Hello PC readers,
I am so glad that I am writing this final snippet of blog for Release 0.2.
I must say it was one heck of a journey, interesting but tough! With labs and PR of releases together, not to forget other courses, it sure was very hectic for students like me, who work and have loads of courses this semester. Although I do love this course since it is very insightful for me and I always wanted to learn more about GitHub and open source community. Alright, let's begin with our 0.2 journey.
I started with something small, I was looking to work on a repo and as I forked it and started to install it for using, I came across very poor documentation and suddenly I had my first PR in my hand. I worked on that repo's documentation. It was merged in no time. It felt so nice to be able to contribute, does not matter how small.
In my second PR, I worked on a repo License badge. The issue was created some time back, and I never really worked on the license badge and did not know how to create repo readme badges. I wondered but never really got the chance to explore on my own, and that PR was it for me. I explored the licensing world and did add the license badge, it got merged within 2 days too. So assuring to see that merged label.
In my third PR, I came across a Repo which was created to help hacktoberfest participants to get a healthy PR by working in Vue. I liked the issue to work but the problem was I never worked on Vue. So I thought there would never be a better time than this.

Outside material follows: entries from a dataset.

-- ==== Sys2Proof/Certificates/Slice0/Obligations.lean ====
section
/-! DEFINITION. The statements for the provers: what each command does, where it completes, what it leaves alone, and what
every step keeps. -/

open Sys2Proof Sys2Proof.Machine

/-- A rise of VAON puts Ember and every register back to cold values and drives PWR_ON high; its loss clears Ember and lets PWR_ON float. A main supply that falls invalid, which was valid whether or not RAIL_OK showed it yet, clears its RAIL_OK bit and, while Ember is Active or Waking with VAON, resets the core, sets BROWNOUT, counts, and leaves Ember Waking (the state after a brown-out is deduced: log entry 6). An excursion of a valid supply sets its bit of PWR_EVENTS alone. When the rails are off Ember becomes Dormant or Listening dormant by MODE; rails still valid 5 s after PWR_ON went low set RAIL_STUCK. A VFLD, VAON or rail event whose condition does not hold changes nothing (log entry 7). -/
def Obligations.SupplyAndEmberEvents : Prop :=
  (∀ (s : State),
      (s.keep.ember.vaon = false) → 
      ∃ t, exec (.coldReset) s = .next t ∧
        (t.keep.ember.vaon = true) ∧
        (t.keep.ember.pwrOn = Drive.high) ∧
        (t.keep.ember.held = false) ∧
        (t.units = ({} : Units)) ∧
        (t.get F.PWR_STATUS_RAIL_OK = s.get F.PWR_STATUS_RAIL_OK) ∧
        (t.get F.EMB_WAKE_CAUSE_COLD = 1) ∧
        (t.keep.chron = s.keep.chron) ∧
        (∀ a, a ≠ F.PWR_STATUS_RAIL_OK.addr → t.rd a = resetWord a) ∧
        (∀ a, t.rdForce a = resetWord a) ∧
        t.flash = s.flash) ∧
  (∀ (s : State),
      (s.keep.ember.vaon = true) → exec (.coldReset) s = .next s) ∧
  (∀ (s : State),
      
      ∃ t, exec (.vaonLoss) s = .next t ∧
        (t.keep.ember.vaon = false) ∧
        (t.keep.ember.pwrOn = Drive.hiZ) ∧
        (t.keep.ember.held = false) ∧
        (t.keep.ember.rstLow = s.keep.ember.rstLow) ∧
        (t.units = s.units) ∧
        (∀ a, t.rd a = if emberAddr a then resetWord a else s.rd a) ∧
        t.flash = s.flash) ∧
  (∀ (s : State) (rail : Nat),
      (rail < 6) → (s.ember = embActive ∨ s.ember = embWaking) → (s.keep.ember.vaon = true) → 
      ∃ t, exec (.brownout rail) s = .next t ∧
        (t.get F.PWR_STATUS_RAIL_OK = if (s.get F.PWR_STATUS_RAIL_OK).testBit rail then s.get F.PWR_STATUS_RAIL_OK - 2 ^ rail else s.get F.PWR_STATUS_RAIL_OK) ∧
        (t.get F.PWR_STATUS_LOCAL_READY = 0) ∧
        (t.ember = embWaking) ∧
        (t.get F.EMB_WAKE_CAUSE_BROWNOUT = 1) ∧
        (t.get F.EMB_BROWNOUT_CNT_COUNT = (s.get F.EMB_BROWNOUT_CNT_COUNT + 1) % 2 ^ 48) ∧
        (t.keep.ember.watchdog = none) ∧
        (t.keep.chron = s.keep.chron) ∧
        t.flash = s.flash) ∧
  (∀ (s : State) (rail : Nat),
      (rail < 6) → (s.ember ≠ embActive) → (s.ember ≠ embWaking) → 
      ∃ t, exec (.brownout rail) s = .next t ∧
        (t.get F.PWR_STATUS_RAIL_OK = if (s.get F.PWR_STATUS_RAIL_OK).testBit rail then s.get F.PWR_STATUS_RAIL_OK - 2 ^ rail else s.get F.PWR_STATUS_RAIL_OK) ∧
        (t.keep = s.keep) ∧
        (t.units = s.units) ∧
        (∀ a, ¬ (a = F.PWR_STATUS_RAIL_OK.addr) → t.rd a = s.rd a) ∧
        t.flash = s.flash) ∧
  (∀ (s : State) (rail : Nat),
      (6 ≤ rail) → exec (.brownout rail) s = .next s) ∧
  (∀ (s : State) (rail : Nat) (high : Bool),
      (rail < 7) → ((s.get F.PWR_STATUS_RAIL_OK).testBit rail = true) → 
      ∃ t, exec (.supplyExcursion rail high) s = .next t ∧
        (t.keep = s.keep) ∧
        (t.units = s.units) ∧
        (t.out = s.out) ∧
        (∀ i, i < 64 → (t.rd F.PWR_EVENTS_OVER.addr).getLsbD i = ((s.rd F.PWR_EVENTS_OVER.addr).getLsbD i || decide (i = if high then rail + 8 else rail))) ∧
        (∀ a, ¬ (a = F.PWR_EVENTS_OVER.addr) → t.rd a = s.rd a) ∧
        t.flash = s.flash) ∧
  (∀ (s : State) (rail : Nat) (high : Bool),
      (7 ≤ rail ∨ (s.get F.PWR_STATUS_RAIL_OK).testBit rail = false) → exec (.supplyExcursion rail high) s = .next s) ∧
  (∀ (s : State),
      (s.ember = embEntering) → 
      ∃ t, exec (.mainRailsOff) s = .next t ∧
        (t.get F.PWR_STATUS_RAIL_OK = s.get F.PWR_STATUS_RAIL_OK / 64 * 64) ∧
        (t.ember = if s.keep.ember.listening then embListening else embDormant) ∧
        (t.keep.ember.offAt = s.keep.elapsed) ∧
        (t.units = s.units) ∧
        (t.out = s.out) ∧
        (∀ a, ¬ (a = F.PWR_STATUS_RAIL_OK.addr ∨ a = F.EMB_STATUS_STATE.addr) → t.rd a = s.rd a) ∧
        t.flash = s.flash) ∧
  (∀ (s : State),
      (s.ember ≠ embEntering) → exec (.mainRailsOff) s = .next s) ∧
  (∀ (s : State),
      (s.ember = embEntering) → (s.get F.PWR_STATUS_RAIL_OK % 64 ≠ 0) → (s.keep.ember.lowAt + 5 * tickS ≤ s.keep.elapsed) → 
      ∃ t, exec (.railStuck) s = .next t ∧
        (t.get F.EMB_WAKE_CAUSE_RAIL_STUCK = 1) ∧
        (t.keep.ember.stuck = true) ∧
        (t.ember = embEntering) ∧
        (t.units = s.units) ∧
        (∀ a, ¬ (a = F.EMB_WAKE_CAUSE_RAIL_STUCK.addr) → t.rd a = s.rd a) ∧
        t.flash = s.flash) ∧
  (∀ (s : State),
      (s.ember ≠ embEntering ∨ s.get F.PWR_STATUS_RAIL_OK % 64 = 0 ∨ s.keep.elapsed < s.keep.ember.lowAt + 5 * tickS) → exec (.railStuck) s = .next s)

/-- A complete wake frame is counted and compared with the slots: in Dormant and Listening dormant a match sets the cause bits of its slots, leaves Ember Waking and drives PWR_ON high; in the dormancy entry the cause is latched and the wake waits for the rails, and follows 10 ms after they went off. An abandoned frame counts in EMB_WAKE_ERRORS alone. A service-port frame with 32 client bytes and a valid FCS is compared in the same way where the receiver has a supply; one that fails its FCS counts as an error only while Ember listens. Where the main rails never fell (RAIL_STUCK), a match starts the core again. SLOT_COMMIT makes a commit pending (one in the window of the boundary of a pending commit takes the boundary after it), and its application copies each slot into force, checks its CRC and clears the pending bit. A voted supervisor heartbeat restarts an armed watchdog. Ember hears nothing without VAON (log entry 7). -/
def Obligations.WakeFramesAndSlots : Prop :=
  (∀ (s : State) (train : List (Nat × Nat)),
      (s.keep.ember.vaon = true) → (decodeTrain train = [none]) → 
      ∃ t, exec (.wakeFrame train) s = .next t ∧
        (t.get F.EMB_WAKE_ERRORS_COUNT = (s.get F.EMB_WAKE_ERRORS_COUNT + 1) % 2 ^ 48) ∧
        (t.keep = s.keep) ∧
        (t.out = s.out) ∧
        (∀ a, ¬ (a = F.EMB_WAKE_ERRORS_COUNT.addr ∨ 0x08000000 ≤ a) → t.rd a = s.rd a) ∧
        t.flash = s.flash) ∧
  (∀ (s : State) (train : List (Nat × Nat)) (b : List Byte) (sl : Nat),
      (s.keep.ember.vaon = true) → (decodeTrain train = [some b]) → (s.ember = embDormant ∨ s.ember = embListening) → (s.mainsValid = false) → (s.keep.ember.wakeWait = false) → (s.win.woke = false) → (sl < 4) → (s.slotMatches false sl b = true) → 
      ∃ t, exec (.wakeFrame train) s = .next t ∧
        (t.get F.EMB_WAKE_FRAMES_COUNT = (s.get F.EMB_WAKE_FRAMES_COUNT + 1) % 2 ^ 48) ∧
        ((t.get F.EMB_WAKE_CAUSE_PIN_SLOT).testBit sl = true) ∧
        (t.ember = embWaking) ∧
        (t.keep.ember.pwrOn = Drive.high) ∧
        (∀ a, ¬ (a = F.EMB_WAKE_FRAMES_COUNT.addr ∨ a = F.EMB_WAKE_CAUSE_PIN_SLOT.addr ∨ a = F.EMB_STATUS_STATE.addr ∨ 0x08000000 ≤ a) → t.rd a = s.rd a) ∧
        t.flash = s.flash) ∧
  (∀ (s : State) (train : List (Nat × Nat)) (b : List Byte) (sl : Nat),
      (s.keep.ember.vaon = true) → (decodeTrain train = [some b]) → (s.ember = embEntering) → (s.keep.ember.stuck = false) → (s.win.woke = false) → (sl < 4) → (s.slotMatches false sl b = true) → 
      ∃ t, exec (.wakeFrame train) s = .next t ∧
        (t.get F.EMB_WAKE_FRAMES_COUNT = (s.get F.EMB_WAKE_FRAMES_COUNT + 1) % 2 ^ 48) ∧
        ((t.get F.EMB_WAKE_CAUSE_PIN_SLOT).testBit sl = true) ∧
        (t.ember = embEntering) ∧
        (t.keep.ember.pwrOn = s.keep.ember.pwrOn) ∧
        (t.keep.ember.wakeWait = true) ∧
        t.flash = s.flash) ∧
  (∀ (s : State) (train : List (Nat × Nat)) (b : List Byte) (sl : Nat),
      (s.keep.ember.vaon = true) → (decodeTrain train = [some b]) → (s.ember = embEntering) → (s.keep.ember.stuck = true) → (s.mainsValid = true) → (s.keep.ember.held = false) → (s.keep.ember.rstLow = false) → (s.win.woke = false) → (sl < 4) → (s.slotMatches false sl b = true) → 
      ∃ t, exec (.wakeFrame train) s = .next t ∧
        ((t.get F.EMB_WAKE_CAUSE_PIN_SLOT).testBit sl = true) ∧
        (t.keep.ember.pwrOn = Drive.high) ∧
        (t.up = true ∨ t.keep.ember.starting = true)) ∧
  (∀ (s : State) (train : List (Nat × Nat)) (b : List Byte),
      (s.keep.ember.vaon = true) → (decodeTrain train = [some b]) → (s.matching false b = []) → 
      ∃ t, exec (.wakeFrame train) s = .next t ∧
        (t.get F.EMB_WAKE_FRAMES_COUNT = (s.get F.EMB_WAKE_FRAMES_COUNT + 1) % 2 ^ 48) ∧
        (t.keep = s.keep) ∧
        (∀ a, ¬ (a = F.EMB_WAKE_FRAMES_COUNT.addr ∨ 0x08000000 ≤ a) → t.rd a = s.rd a) ∧
        t.flash = s.flash) ∧
  (∀ (s : State) (train : List (Nat × Nat)),
      (s.keep.ember.vaon = false) → exec (.wakeFrame train) s = .next s) ∧
  (∀ (s : State),
      (s.keep.ember.vaon = true) → 
      ∃ t, exec (.wakeFrameAbandonment) s = .next t ∧
        (t.get F.EMB_WAKE_ERRORS_COUNT = (s.get F.EMB_WAKE_ERRORS_COUNT + 1) % 2 ^ 48) ∧
        (t.keep = s.keep) ∧
        (t.out = s.out) ∧
        (∀ a, ¬ (a = F.EMB_WAKE_ERRORS_COUNT.addr ∨ 0x08000000 ≤ a) → t.rd a = s.rd a) ∧
        t.flash = s.flash) ∧
  (∀ (s : State),
      (s.keep.ember.vaon = false) → exec (.wakeFrameAbandonment) s = .next s) ∧
  (∀ (s : State) (frame : List Byte) (sl : Nat),
      (s.keep.ember.vaon = true) → (s.ember = embListening) → (s.mainsValid = false) → (s.keep.ember.wakeWait = false) → (s.win.woke = false) → (46 ≤ frame.length) → (sl < 4) → (s.slotMatches true sl ((frame.drop 14).take 32) = true) → 
      ∃ t, exec (.svcWakeFrame frame true) s = .next t ∧
        (t.get F.EMB_WAKE_FRAMES_COUNT = (s.get F.EMB_WAKE_FRAMES_COUNT + 1) % 2 ^ 48) ∧
        ((t.get F.EMB_WAKE_CAUSE_SVC_SLOT).testBit sl = true) ∧
        (t.ember = embWaking) ∧
        (t.keep.ember.pwrOn = Drive.high) ∧
        t.flash = s.flash) ∧
  (∀ (s : State) (frame : List Byte),
      (s.keep.ember.vaon = true) → (s.ember = embListening) → 
      ∃ t, exec (.svcWakeFrame frame false) s = .next t ∧
        (t.get F.EMB_WAKE_ERRORS_COUNT = (s.get F.EMB_WAKE_ERRORS_COUNT + 1) % 2 ^ 48) ∧
        (t.keep = s.keep) ∧
        (∀ a, ¬ (a = F.EMB_WAKE_ERRORS_COUNT.addr ∨ 0x08000000 ≤ a) → t.rd a = s.rd a) ∧
        t.flash = s.flash) ∧
  (∀ (s : State) (frame : List Byte) (ok : Bool),
      (s.keep.ember.vaon = false ∨ s.ember = embDormant ∨ (ok = false ∧ s.ember ≠ embListening) ∨ (ok = true ∧ frame.length < 46)) → exec (.svcWakeFrame frame ok) s = .next s) ∧
  (∀ (s : State),
      (s.keep.ember.wakeWait = true) → (s.ember = embDormant ∨ s.ember = embListening) → (s.keep.ember.offAt + 10 * tickMs ≤ s.keep.elapsed) → 
      ∃ t, exec (.wakeRailWaitExpiry) s = .next t ∧
        (t.ember = embWaking) ∧
        (t.keep.ember.pwrOn = if s.keep.ember.vaon then Drive.high else Drive.hiZ) ∧
        (t.keep.ember.wakeWait = false) ∧
        (t.units = s.units) ∧
        (∀ a, ¬ (a = F.EMB_STATUS_STATE.addr) → t.rd a = s.rd a) ∧
        t.flash = s.flash) ∧
  (∀ (s : State),
      (s.keep.ember.wakeWait = false ∨ s.keep.elapsed < s.keep.ember.offAt + 10 * tickMs) → exec (.wakeRailWaitExpiry) s = .next s) ∧
  (∀ (s : State) (w : Nat) (v : Word),
      (s.hasRight w F.EMB_CTRL_SLOT_COMMIT.addr = true) → (getBits v 0 0 = 1) → (s.get F.EMB_STATUS_COMMIT_PENDING = 0) → (s.pending = []) → (s.get F.IMG_VOLATILE_WRITES_COUNT + 1 < 2 ^ 47) → 
      ∃ t, exec (.slotCommit w v) s = .next t ∧
        (t.get F.EMB_CTRL_SLOT_COMMIT = 1) ∧
        (t.get F.EMB_STATUS_COMMIT_PENDING = 1) ∧
        (t.keep = s.keep) ∧
        (t.units = s.units) ∧
        (∀ a, ¬ (a = F.EMB_CTRL_SLOT_COMMIT.addr ∨ a = F.EMB_STATUS_COMMIT_PENDING.addr ∨ a = F.IMG_VOLATILE_WRITES_COUNT.addr) → t.rd a = s.rd a) ∧
        t.flash = s.flash) ∧
  (∀ (s : State) (w : Nat) (v : Word),
      (s.hasRight w F.EMB_CTRL_SLOT_COMMIT.addr = false ∨ getBits v 0 0 = 0 ∨ (s.get F.EMB_STATUS_COMMIT_PENDING ≠ 0 ∧ s.pending = [])) → (s.get F.IMG_VOLATILE_WRITES_COUNT + 1 < 2 ^ 47) → 
      ∃ t, exec (.slotCommit w v) s = .next t ∧
        (t.units = s.units) ∧
        (t.keep = s.keep) ∧
        (t.force = s.force) ∧
        (t.out = s.out) ∧
        (∀ a, ¬ (a = F.IMG_VOLATILE_WRITES_COUNT.addr) → t.rd a = s.rd a) ∧
        t.flash = s.flash) ∧
  (∀ (s : State) (w : Nat) (v : Word) (sl : Nat),
      (s.hasRight w F.EMB_CTRL_SLOT_COMMIT.addr = true) → (getBits v 0 0 = 1) → (s.get F.EMB_STATUS_COMMIT_PENDING ≠ 0) → (s.pending = [.slotCommitApply]) → (s.win.marks = []) → (sl < 4) → 
      ∃ t, exec (.slotCommit w v) s = .next t ∧
        (t.get F.EMB_STATUS_COMMIT_PENDING = 1) ∧
        (t.live (F.EMB_SLOT_CHECK_CHECK sl) = s.get (F.EMB_SLOT_CHECK_CHECK sl)) ∧
        t.flash = s.flash) ∧
  (∀ (s : State) (sl : Nat),
      (s.get F.EMB_STATUS_COMMIT_PENDING ≠ 0) → (s.win.marks = []) → (sl < 4) → 
      ∃ t, exec (.slotCommitApply) s = .next t ∧
        (t.get F.EMB_STATUS_COMMIT_PENDING = 0) ∧
        (t.get F.EMB_CTRL_SLOT_COMMIT = 0) ∧
        (t.live (F.EMB_SLOT_CHECK_CHECK sl) = s.get (F.EMB_SLOT_CHECK_CHECK sl)) ∧
        (t.live (F.EMB_SLOT_CHECK_MASK sl) = s.get (F.EMB_SLOT_CHECK_MASK sl)) ∧
        (t.live (F.EMB_SLOT_CTRL_PIN_EN sl) = s.get (F.EMB_SLOT_CTRL_PIN_EN sl)) ∧
        (t.live (F.EMB_SLOT_CTRL_SVC_EN sl) = s.get (F.EMB_SLOT_CTRL_SVC_EN sl)) ∧
        ((t.get F.EMB_STATUS_SLOT_CHECK_FAULT).testBit sl = decide (s.stagedSlotCrc sl ≠ s.get (F.EMB_SLOT_CHECK_CHECK sl))) ∧
        (t.keep = s.keep) ∧
        (t.units = s.units) ∧
        (∀ w, w < 4 → t.live (F.EMB_SLOT_WINDOW_BYTES sl w) = s.get (F.EMB_SLOT_WINDOW_BYTES sl w)) ∧
        (∀ a, ¬ (a = F.EMB_CTRL_SLOT_COMMIT.addr ∨ a = F.EMB_STATUS_COMMIT_PENDING.addr) → t.rd a = s.rd a) ∧
        t.flash = s.flash) ∧
  (∀ (s : State),
      (s.get F.EMB_STATUS_COMMIT_PENDING = 0 ∨ s.win.marks.contains (10, 0) = true) → exec (.slotCommitApply) s = .next s) ∧
  (∀ (s : State),
      (s.up = true) → (s.units.sup.voteFailed = false) → 
      ∃ t, exec (.emberHeartbeat) s = .next t ∧
        (t.keep.ember.watchdog = s.keep.ember.watchdog.map (fun _ => s.keep.elapsed)) ∧
        (t.regs = s.regs) ∧
        (t.units = s.units) ∧
        (t.out = s.out) ∧
        t.flash = s.flash) ∧
  (∀ (s : State),
      (s.up = false ∨ s.units.sup.voteFailed = true) → exec (.emberHeartbeat) s = .next s)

So I took that issue and worked on it to create a button which will open a new tab and that tab would take you to the Hacktoberfest page to view your progress. I learnt about Vue on that one, it was similar to JS but new for me.
I liked that repo and its other issues, so I thought let's work more on this for my fourth PR. Fortunately, we could work on the same repo for maximum of 2 times in this release. I took another issue for my PR 4 in which I had to fetch a random image for the background every time the page was loaded from Unsplash.com and get the credits rendered for that particular image as well and display it at the bottom of the screen. Well, it took some time as I was new to Vue but I did it. And learnt a lot about Vue and guess what, unsplash.com too.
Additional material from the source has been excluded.